Si la partie en Mac Os fonctionne parfaitement j'ai des soucis avec la partie en Ms.

En effet je n'arrive pas à copier certains fichiers assez lourds (des films (Blueray numérisés), musiques, etc.). Alors que sur l'autre partie du disque (en mac os) ça marche parfaitement... Auriez vous une solution qui me permette de garder la double comptabilité PC & Mac ?

Merci à tous

Maxime


----------



## storme (8 Février 2012)

Bonjour,

Un peut de lecture :

http://forums.macg.co/peripheriques...-dur-entre-pc-et-mac-sujet-unique-224576.html

Pour info, le FAT 32 limite la taille des fichiers a 4 Go 

Surtout se passage :

*Note importante :* je rappelle encore que  certaines versions de Windows ont tendance à détruire la table des  partitions de disques formatés en FAT ou en NTFS, si leur schéma de  partition n'est pas "MBR" (Master Boot Record, ou Enregistrement de  démarrage principal dans la langue de MacGe), donc pensez à changer ce  schéma de partition si nécessaire et (là c'est un conseil perso) évitez  dans toute la mesure du possible les partitionnements "mixtes" (genre  une partition en NTFS et une en HFS+), ils restent une source  potentielle non négligeable de problèmes.


----------



## subsole (8 Février 2012)

Bonjour,
Il y a bien le format exFAT qui permet des copies de fichiers supérieurs à 4Go (lecture/écriture Mac et PC), mais il n'est supporté nativement que depuis Snow Leopard (à jour), Lion,  Vista (à jour).


----------



## moudours (8 Février 2012)

Merci beaucoup des réponses si rapides. Et désolé de ne pas avoir vu le topic unique.
Maxime


----------



## Pascal 77 (8 Février 2012)

Bon, de toute façon, il y a un blème : tu ne peux pas utiliser ce disque comme tu veux le faire, et ce pour deux raisons :

1) une raison technique : Windows finit toujours par détruire la table de partitions d'un disque si elle n'est pas au format MBR, or pour servir avec Time Machine, il n'est pas possible d'utiliser ce schéma de table de partition, seul le GUID ou l'APM sont supportés.

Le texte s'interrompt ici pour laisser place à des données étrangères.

-- ==== Sys2Proof/Machine/Params.lean ====
section
/-! DEFINITION. The implementation parameters of the five parts (R4, R82), the time and frequency formulas
of R323 and R325, and the mask-option datum (R98, R129). -/

namespace Sys2Proof.Machine

/-- `ROM_STEPS`: 10-bit words of program memory (R4). -/
def romSteps : Part → Nat
  | .upd67 | .upd67A => 1002
  | .upd68 | .upd68A => 2026
  | .upd69 => 4074

/-- `PC_BITS`: the width of PC and ASR (R4). -/
def pcBits : Part → Nat
  | .upd67 | .upd67A | .upd68 | .upd68A => 11
  | .upd69 => 12

/-- `ROM_PAGES`: may a jump or CALL name this 1K page (R4, R210)? -/
def hasPage (p : Part) (page : BitVec 2) : Bool :=
  match p with
  | .upd67 | .upd67A => page == 0
  | .upd68 | .upd68A => page == 0 || page == 1
  | .upd69 => true

/-- `RAM_PAGES`: pages of 32 cells (R4). -/
def ramPages : Part → Nat
  | .upd67 | .upd67A | .upd68 | .upd68A => 1
  | .upd69 => 4

/-- `TIMER_TRIM` in periods of fx: what the timer output time is shorter by (R4). -/
def timerTrim : Part → Nat
  | .upd67 | .upd68 | .upd69 => 0
  | .upd67A | .upd68A => 4

/-- The first address of `TEST_AREA` (R4, R82): 22 steps that cannot be used. -/
def testAreaStart : Part → Nat
  | .upd67 | .upd67A | .upd68 | .upd68A => 0x7EA
  | .upd69 => 0xFEA

/-- The mounted program memory is 000H up to `ROM_STEPS` less one (R82). -/
def mounted (p : Part) (addr : Addr) : Bool := addr.toNat < romSteps p

/-- An address cut to `PC_BITS` bits (R10, R20). -/
def truncAddr (p : Part) (addr : Addr) : Addr := if pcBits p = 12 then addr else addr &&& 0x7FF

/-- The upper ASR bits cut to the `PC_BITS - 8` that exist (R25). -/
def truncAsrHigh (p : Part) (v : Nibble) : Nibble := if pcBits p = 12 then v else v &&& 0x7

/-- The writable bits of P3 (R59): DP11 to DP8, the RAM retention flag and, on the µPD69, ID1 and ID0. -/
def p3Mask (p : Part) : Octet := if ramPages p = 4 then 0xFB else 0xF8

/-- The writable bits of P4 (R63). -/
def p4Mask : Octet := 0x3F

/-- The bits of M0 that exist (R42): bit 9 is fixed to 0. -/
def m0Mask : Word10 := 0x1FF

/-- Timer output time of one set value, in periods of fx (R323): `(n + 1) × 64 - TIMER_TRIM`. -/
def timerOutputPeriods (p : Part) (n : BitVec 9) : Nat := (n.toNat + 1) * 64 - timerTrim p

/-- `t_L` and `t_H` of R325 in carrier clocks of `1 / (2 fx)`: a modulo value plus one. -/
def carrierPhaseClocks (m : BitVec 9) : Nat := m.toNat + 1

/-- The carrier period `T = t_H + t_L` in carrier clocks (R325). -/
def carrierPeriodClocks (m0 m1 : BitVec 9) : Nat := carrierPhaseClocks m0 + carrierPhaseClocks m1

/-- The PRO file address of the mask-option datum (R98, R129). -/
def maskOptionAddress : BitVec 16 := 0x2043

/-- The mask-option datum (R98, R129). -/
def maskOptionDatum : CapOption → Octet
  | .useCap => 0x01
  | .noUseCap => 0x00

end Sys2Proof.Machine
end

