/-! ## The timer and the carrier generator (60_exceptions.md) -/

/-- R321, R324, R326: the count event: down by one, or the end of the timer operation at 0; t9 and everything but the
carrier generator stay; with the clock stopped nothing happens. The generator runs on for the machine cycle while the
output is active, completes a started high phase when it is not, and then rests; a steady output (CARY = 1) ends
with the generator at rest: its counter at rest is the model's choice (log 25). -/
def Obligations.TickCounts : Prop :=
  ∀ s : State,
    (clockRuns s.mode = true →
      (s.t.extractLsb' 0 9 ≠ 0 →
        tick s = { s with t := s.t - 1, carrier := (tick s).carrier } ∧
        (s.t - 1).getLsbD 9 = s.t.getLsbD 9) ∧
      (s.t.extractLsb' 0 9 = 0 → tick s = { s with trun := false, carrier := (tick s).carrier }) ∧
      ((s.t.getLsbD 9 && s.trun) = true → (s.m1.getLsbD 9 && s.t.extractLsb' 0 9 == 0) = false →
        (tick s).carrier =
          carrierCycleActive (s.m0.extractLsb' 0 9) (s.m1.extractLsb' 0 9) s.carrier) ∧
      ((s.t.getLsbD 9 && s.trun) = true → (s.m1.getLsbD 9 && s.t.extractLsb' 0 9 == 0) = true →
        (tick s).carrier = { s.carrier with count := 0, high := false }) ∧
      ((s.t.getLsbD 9 && s.trun) = false → s.carrier.high = false → (tick s).carrier = s.carrier) ∧
      ((s.t.getLsbD 9 && s.trun) = false → s.carrier.high = true → s.carrier.count.toNat < 128 →
        (tick s).carrier = { s.carrier with count := 0, high := false }) ∧
      ((s.t.getLsbD 9 && s.trun) = false → s.carrier.high = true → 128 ≤ s.carrier.count.toNat →
        (tick s).carrier = { s.carrier with count := s.carrier.count - 128 })) ∧
    (clockRuns s.mode = false → tick s = s)

/-- R322: a timer write of the counter value N keeps the timer operating for N + 1 count events and no longer,
with t9 as written throughout. -/
def Obligations.TimerOperatesSetValuePlusOne : Prop :=
  ∀ (s : State) (v : Word10) (k : Nat), clockRuns s.mode = true →
    (ticks k (timerWrite v s)).trun = decide (k ≤ (v.extractLsb' 0 9).toNat) ∧
    (ticks k (timerWrite v s)).t.extractLsb' 0 9 =
      BitVec.ofNat 9 ((v.extractLsb' 0 9).toNat - k) ∧
    (ticks k (timerWrite v s)).t.getLsbD 9 = v.getLsbD 9

/-- R324, with the closed form of log 25: one machine cycle of the carrier generator is 128 carrier clocks, the
low phase lasting M0 + 1 of them and the high phase M1 + 1. -/
def Obligations.CarrierCycleIsClocks : Prop :=
  ∀ (m0 m1 : BitVec 9) (c : Carrier), c.count ≤ (if c.high then m1 else m0) →
    carrierCycleActive m0 m1 c = carrierClocks m0 m1 128 c

/-- R326, R327, R51: REM by the timer output, CARY and the carrier phase, where no rule of R328 was broken (log 26):
a high phase that the carrier has started is completed after the output ended, and followed by the low level; after
a steady output there is none (log 25). The S1/LED output, and the K_I/O pins, which carry the latch in output
mode. -/
def Obligations.OutputPins : Prop :=
  ∀ s : State,
    (s.carrier.unspecified = false →
      ((s.t.getLsbD 9 && s.trun) = true → s.m1.getLsbD 9 = true →
        remOutput s = .high ∧
        (clockRuns s.mode = true → s.t.extractLsb' 0 9 = 0 → remOutput (tick s) = .low)) ∧
      ((s.t.getLsbD 9 && s.trun) = true → s.m1.getLsbD 9 = false →
        remOutput s = .carrier s.carrier.high) ∧
      ((s.t.getLsbD 9 && s.trun) = false → s.carrier.high = false → remOutput s = .low) ∧
      ((s.t.getLsbD 9 && s.trun) = false → s.carrier.high = true →
        remOutput s = .carrier true ∧
        (clockRuns s.mode = true → s.carrier.count.toNat < 128 → remOutput (tick s) = .low) ∧
        (clockRuns s.mode = true → 128 ≤ s.carrier.count.toNat → remOutput (tick s) = .carrier true))) ∧
    (s.p4.getLsbD 1 = true → kioDrive s = some s.p0Latch) ∧ (s.p4.getLsbD 1 = false → kioDrive s = none) ∧
    (s.p4.getLsbD 2 = true → ledDrive s = some (!(s.t.getLsbD 9 && s.trun))) ∧
    (s.p4.getLsbD 2 = false → ledDrive s = none)

/-! ## Standby modes (60_exceptions.md) -/

/-- R342, R343: HALT mode ends by itself after exactly T[8:0] cycles: so many steps wait, each a count event, and
then, at a counter of 0, a step runs the next instruction with F set. The supply stays normal. -/
def Obligations.HaltModeLastsCounterCycles : Prop :=
  ∀ (s : State) (d : Nibble), s.mode = .halt d → haltIsTimer d = true → s.env.supply = .normal →
    (∀ e ∈ s.inputs, e.supply = .normal) →
    (∀ k, k ≤ (timerCount s).toNat → ∃ t, runsTo k s t ∧ t.mode = .halt d ∧
      (timerCount t).toNat = (timerCount s).toNat - k ∧ t.pc = s.pc ∧ t.f = s.f ∧ t.a = s.a ∧
      t.cy = s.cy ∧ t.trun = s.trun ∧ t.mem = s.mem) ∧
    ∃ t, runsTo (timerCount s).toNat s t ∧
      step t = runInstr { sample t with f := true, mode := .run }

/-- R340, R344, R345, with the model's moment of the release (log 16): a step in STOP mode changes nothing while
the release condition is false or the wait is not over; else it sets F and MODE, and the next instruction must
be NOP. A release condition that stays true, the supply staying normal, releases STOP mode after as many steps as
there are samples to come, or fewer. -/
def Obligations.StopModeSteps : Prop :=
  ∀ (s : State) (d : Nibble), s.mode = .stop d →
    ((sample s).env.supply = .normal →
      (relCond d (sample s) = true → (sample s).env.oscStable = true ∨ (sample s).inputs = [] →
        step s =
          .next { sample s with f := true, mode := .run, afterStop := true, free := s.free + 1 }) ∧
      (relCond d (sample s) = false ∨
          ((sample s).env.oscStable = false ∧ (sample s).inputs ≠ []) →
        step s = .next { sample s with free := s.free + 1 })) ∧
    ((∀ e ∈ samplesToCome s, e.supply = .normal ∧ relCond d { s with env := e } = true) →
      ∃ k t, k ≤ (samplesToCome s).length ∧ runsTo k s t ∧ t.mode = .run ∧ t.afterStop = true ∧
        t.f = true ∧ t.pc = s.pc)

/-- R340: the standby modes are entered only by HALT, with F = 0 and the release condition not holding. -/
def Obligations.OnlyHaltEntersStandby : Prop :=
  ∀ (i : Instr) (s t : State) (d : Nibble), s.mode = .run → exec i s = .next t →
    (t.mode = .halt d ∨ t.mode = .stop d) →
    i = .haltData4 d ∧ s.f = false ∧ relCond d s = false

/-! ## Rules over the whole machine -/

/-- R20, R24, R42, R59, R63, R275, R340 to R342, R324: from every state that meets it, a step leads to a state
that meets the invariant: memory in canonical form, PC and ASR within `PC_BITS`, fixed bits 0, a legal operating
state, the carrier counter within its phase. -/
def Obligations.StepKeepsInvariant : Prop :=
  ∀ s t : State, Inv s → step s = .next t → Inv t

/-- The state after reset meets the invariant. -/
def Obligations.ResetMeetsInvariant : Prop := Inv State.reset

/-- R6, R85: no step changes program memory or the launch parameters. -/
def Obligations.ProgramMemoryNeverChanges : Prop :=
  ∀ s t : State, step s = .next t → t.mem.rom = s.mem.rom ∧ t.params = s.params

/-- R34, R270: while the machine runs, an instruction other than STTS and HALT leaves F alone, a reset apart. -/
def Obligations.OnlySttsAndHaltWriteF : Prop :=
  ∀ (i : Instr) (s t : State), s.mode = .run → exec i s = .next t →
    (∀ d, i ≠ .haltData4 d) → (∀ d, i ≠ .sttsData4 d) → (∀ n, i ≠ .sttsR0n n) →
    ¬ Sys2Proof.Claims.raisesReset i s → t.f = s.f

2) une raison logique : on ne prend pas une précaution (la sauvegarde) au moyen d'une solution "à risque" (utilisation courante d'une partie du disque, et sur PC qui plus est).

Donc, soit tu utilise ce disque pour Time Machine, soit tu l'utilise pour tes échanges Mac/PC, mais si tu fais les deux, tu vas droit dans le mur !


----------